With the primaries upon us, it has become clear from the Democratic side of the aisle that there is a wanton desire for a return to liberal principles. Over the last year, America has seen its Right Wing degenerate and fragment causing the GOP to slip into a whirling vortex of misdirected criticism and slanderous obfuscated falderal. Meanwhile, the Left Wing has begun to reassert itself through the battle-hardened Obama administration and the populist no-nonsense principles of Bernie Sanders.

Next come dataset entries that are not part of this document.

-- ==== Sys2Proof/Machine/State.lean ====
section
/-! DEFINITION. The state of the core (10_state.md R20 to R44), the reasons a step can stop, and the state after the
power-on reset (R44, 70_reset_and_hazards.md R290, R291, R293). -/

namespace Sys2Proof.Machine

/-- STATUS.STATE (R26). -/
inductive EngineState where
  /-- 0: no command since reset or CLEAR. -/
  | idle
  /-- 1: an ENCODE or DECODE is running. -/
  | busy
  /-- 2: the last command completed without error. -/
  | done
  /-- 3: the last command ended with the error in ERR. -/
  | error
  deriving DecidableEq, Repr

/-- STATUS.ERR (R27, R261). Codes 8 to 15 are never produced, so they have no name. -/
inductive ErrCode where
  /-- 0. -/
  | none
  /-- 1: BUILD with PLEN other than 2048. -/
  | cfgPsize
  /-- 2: BUILD with PLEN = 2048 and TLEN other than 8. -/
  | cfgTsize
  /-- 3: BUILD with both sizes right and a staged CR or LF. -/
  | cfgCtrl
  /-- 4: a DECODE symbol step meets a corrupt symbol. -/
  | corrupt
  /-- 5: an illegal command word. -/
  | illegal
  /-- 6: an operand range beyond the memory, or a DECLEN result beyond 32 bits. -/
  | range
  /-- 7: DST_CAP below the required length. -/
  | dstSmall
  deriving DecidableEq, Repr

/-- The ModelFault kinds (R270). -/
inductive ModelFault where
  /-- A read of a buffer element or STAGING entry not written since reset (R79). -/
  | unwritten
  /-- A host buffer access while BUSY (R297). -/
  | hazard
  /-- A register access R67 does not define, or a buffer access out of range or too wide (R132). -/
  | badAccess
  deriving DecidableEq, Repr

/-- Why the machine stops. Every constructor is safe: the run ends where the spec defines no continuation. -/
inductive Fault where
  /-- `raise ModelFault(kind)` (R270), raised by the host operations and by the reads of the engine, BUILD and DECODE;
  `faulted` is FAULTED with `kind` added. SAFE: R270 gives the raising step no defined effect on any other state. -/
  | raised (kind : ModelFault) (faulted : List ModelFault)
  /-- FAULTED is not empty, so no agent has a step (R133, R134, R270). Raised by `step`. SAFE. -/
  | halted (faulted : List ModelFault)
  /-- STATE = BUSY, yet L_OP or IDX enables none of the engine's steps (R133). Raised by `engineStep`. SAFE, and met in
  no reachable state: L_OP is ENCODE or DECODE and IDX <= L_LEN while BUSY (R133, R23). -/
  | noEngineStep
  deriving DecidableEq, Repr

/-- Why the model gives no meaning. -/
inductive Refusal where
  /-- The command has no meaning in the model yet; raised only by arms of `exec`. SAFE. No arm raises it now. -/
  | notModelled (mnemonic : String)
  /-- The instance has a default table with CR or LF, or ADDR_W out of range: it is refused when it is configured, before
  the run (R141, R270, I5). Raised by `State.configure`. SAFE. -/
  | illFormedConfig
  deriving DecidableEq, Repr

/-- BYTE_MEM or SYM_MEM: the written elements with their addresses, addresses strictly rising. An address that is not
listed is an element whose written mark is clear (R43), and has no value (R79). -/
abbrev Memory (α : Type) := List (Nat × α)

/-- The state of the core. Plain data; every field's rule and width stand beside it. -/
structure State where
  /-- The parameters of the instance (R10), never changed. MODEL's own field (log 3). -/
  cfg : Config
  /-- The host operations still to come, first one first (R134). MODEL's own field (log 1). -/
  ops : List HostOp
  /-- Who goes next, each time both agents have a step (R71, I24). MODEL's own field (log 2). -/
  turns : List Agent
  /-- The values the host's reads have returned, newest first (R98). MODEL's own field (log 14). -/
  replies : List Word
  /-- FAULTED (R43, R271). -/
  faulted : List ModelFault
  /-- STATUS.STATE (R25, R26). -/
  engine : EngineState
  /-- STATUS.VIOL, sticky (R25, R275). -/
  viol : Bool
  /-- STATUS.ERR (R25, R27). -/
  err : ErrCode
  /-- SRC_BASE (R30). -/
  srcBase : Word
  /-- SRC_LEN (R30). -/
  srcLen : Word
  /-- DST_BASE (R30). -/
  dstBase : Word
  /-- DST_CAP (R30). -/
  dstCap : Word
  /-- RESULT (R28). -/
  result : Word
  /-- ERR_POS (R28). -/
  errPos : Word
  /-- TBL_INDEX.INDEX (R31). -/
  tblIndex : BitVec 12
  /-- TBL_INDEX.BANK: false is STAGING, true is ACTIVE (R31). -/
  tblBank : Bool
  /-- PLEN (R33). -/
  plen : Word
  /-- TLEN (R33). -/
  tlen : Word
  /-- L_OP (R36). -/
  lOp : BitVec 4
  /-- L_SRC (R36). -/
  lSrc : Word
  /-- L_LEN (R36). -/
  lLen : Word
  /-- L_DST (R36). -/
  lDst : Word
  /-- L_CAP (R36). -/
  lCap : Word
  /-- IDX: the index, relative to L_SRC, of the next source element (R23). ADDR_W+1 bits; it never wraps (log 9). -/
  idx : Nat
  /-- OUT: the elements written so far (R24). ADDR_W+1 bits (log 9). -/
  out : Nat
  /-- ENC_STAGE (R37). -/
  encStage : BitVec 11
  /-- ENC_REM (R37). -/
  encRem : BitVec 4
  /-- DEC_ACC (R38). -/
  decAcc : BitVec 7
  /-- DEC_REM (R38). -/
  decRem : BitVec 3
  /-- DEC_RES (R38). -/
  decRes : BitVec 3
  /-- DEC_HASLAST (R38). -/
  decHasLast : Bool
  /-- DEC_LAST: position of the last non-whitespace symbol, relative to L_SRC (R38). ADDR_W bits (log 9). -/
  decLast : Nat
  /-- ACT_P (R40). -/
  actP : Table Symbol 2048
  /-- ACT_T (R40). -/
  actT : Table Symbol 8
  /-- STG_P with its written marks (R41, R43): `none` is an unwritten entry. -/
  stgP : Table (Option Symbol) 2048
  /-- STG_T with its written marks (R41, R43). -/
  stgT : Table (Option Symbol) 8
  /-- BYTE_MEM with its written marks (R60, R43). -/
  byteMem : Memory Byte
  /-- SYM_MEM with its written marks (R60, R43). -/
  symMem : Memory Symbol
  deriving DecidableEq, Repr

/-- The core of an instance right after the power-on reset (R44, R290, R291, R293). -/
def State.powerOn (c : Config) : State where
  cfg := c
  ops := []
  turns := []
  replies := []
  faulted := []
  engine := .idle
  viol := false
  err := .none
  srcBase := 0
  srcLen := 0
  dstBase := 0
  dstCap := 0
  result := 0
  errPos := 0
  tblIndex := 0
  tblBank := false
  plen := 0
  tlen := 0
  lOp := 0
  lSrc := 0
  lLen := 0
  lDst := 0
  lCap := 0
  idx := 0
  out := 0
  encStage := 0
  encRem := 0
  decAcc := 0
  decRem := 0
  decRes := 0
  decHasLast := false
  decLast := 0
  actP := c.defaultP
  actT := c.defaultT
  stgP := Table.fill 2048 none
  stgT := Table.fill 8 none
  byteMem := []
  symMem := []

/-- The machine right after reset. -/
def State.reset : State := State.powerOn Config.given

end Sys2Proof.Machine
end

For a society that has entrenched itself so much in the conservative camp, can we really point to these broad instances as a signal for the future however? It’s never been an unpopular notion that America should reconstitute itself as a society in which anything is possible if you dream big and work hard. Indeed, it is almost a century ago that William Tyler Page addressed Congress and presented them with ‘The American Creed’ in which he echoed the steadfast sentiments that the government of the people, by the people, and for the people, should fulfill its duty to be an example of democracy by upholding its core principles. This historic clarion call is perhaps more important now in 2016, than any other time so far in this twenty-first century as the middle-class have been thrust centre stage. For the first time in decades, citizens are beginning to realise just what it takes to satisfy Page’s salvo. Here is a brief overview of how it happened:

1980: The Turning Point

The 1970s were not an easy decade for America. The failed war in Vietnam disenfranchised a great portion of the population, Nixon’s scandals threw the very office of the Presidency into disrepute and then where Ford appeared to be bumbling, Carter appeared uninspiring, telling the American people that they too needed to change their ways – as if. So by 1980, one could have easily argued that America was going through its “crisis of confidence” when even the President couldn’t rely on the support of his base, challenged by Ted Kennedy. On the Right meanwhile, Republicans turned to a man who exuded supreme certitude through mellifluous pros and striking countenance, Ronald Reagan. A former dough-eyed follower of Goldwater, Reagan projected a vision for conservatism that ebbed and flowed with the 1980s.

A New Right

And so a new right was born, not a stoic one of socially progressive values akin to the administration of Eisenhower, but rather one of a hawkish ultra-conservative philosophy. So, what happened to the Democrats? Well, to meet their advisories in the middle, instead of moving in their own direction, they too followed the populist tides of conservatism. The result? The ‘Left Wing’ party by the 1990s, were a very different outfit to the one that had existed in the 70s. America now had a centrist right wing party, and an out and out right wing party.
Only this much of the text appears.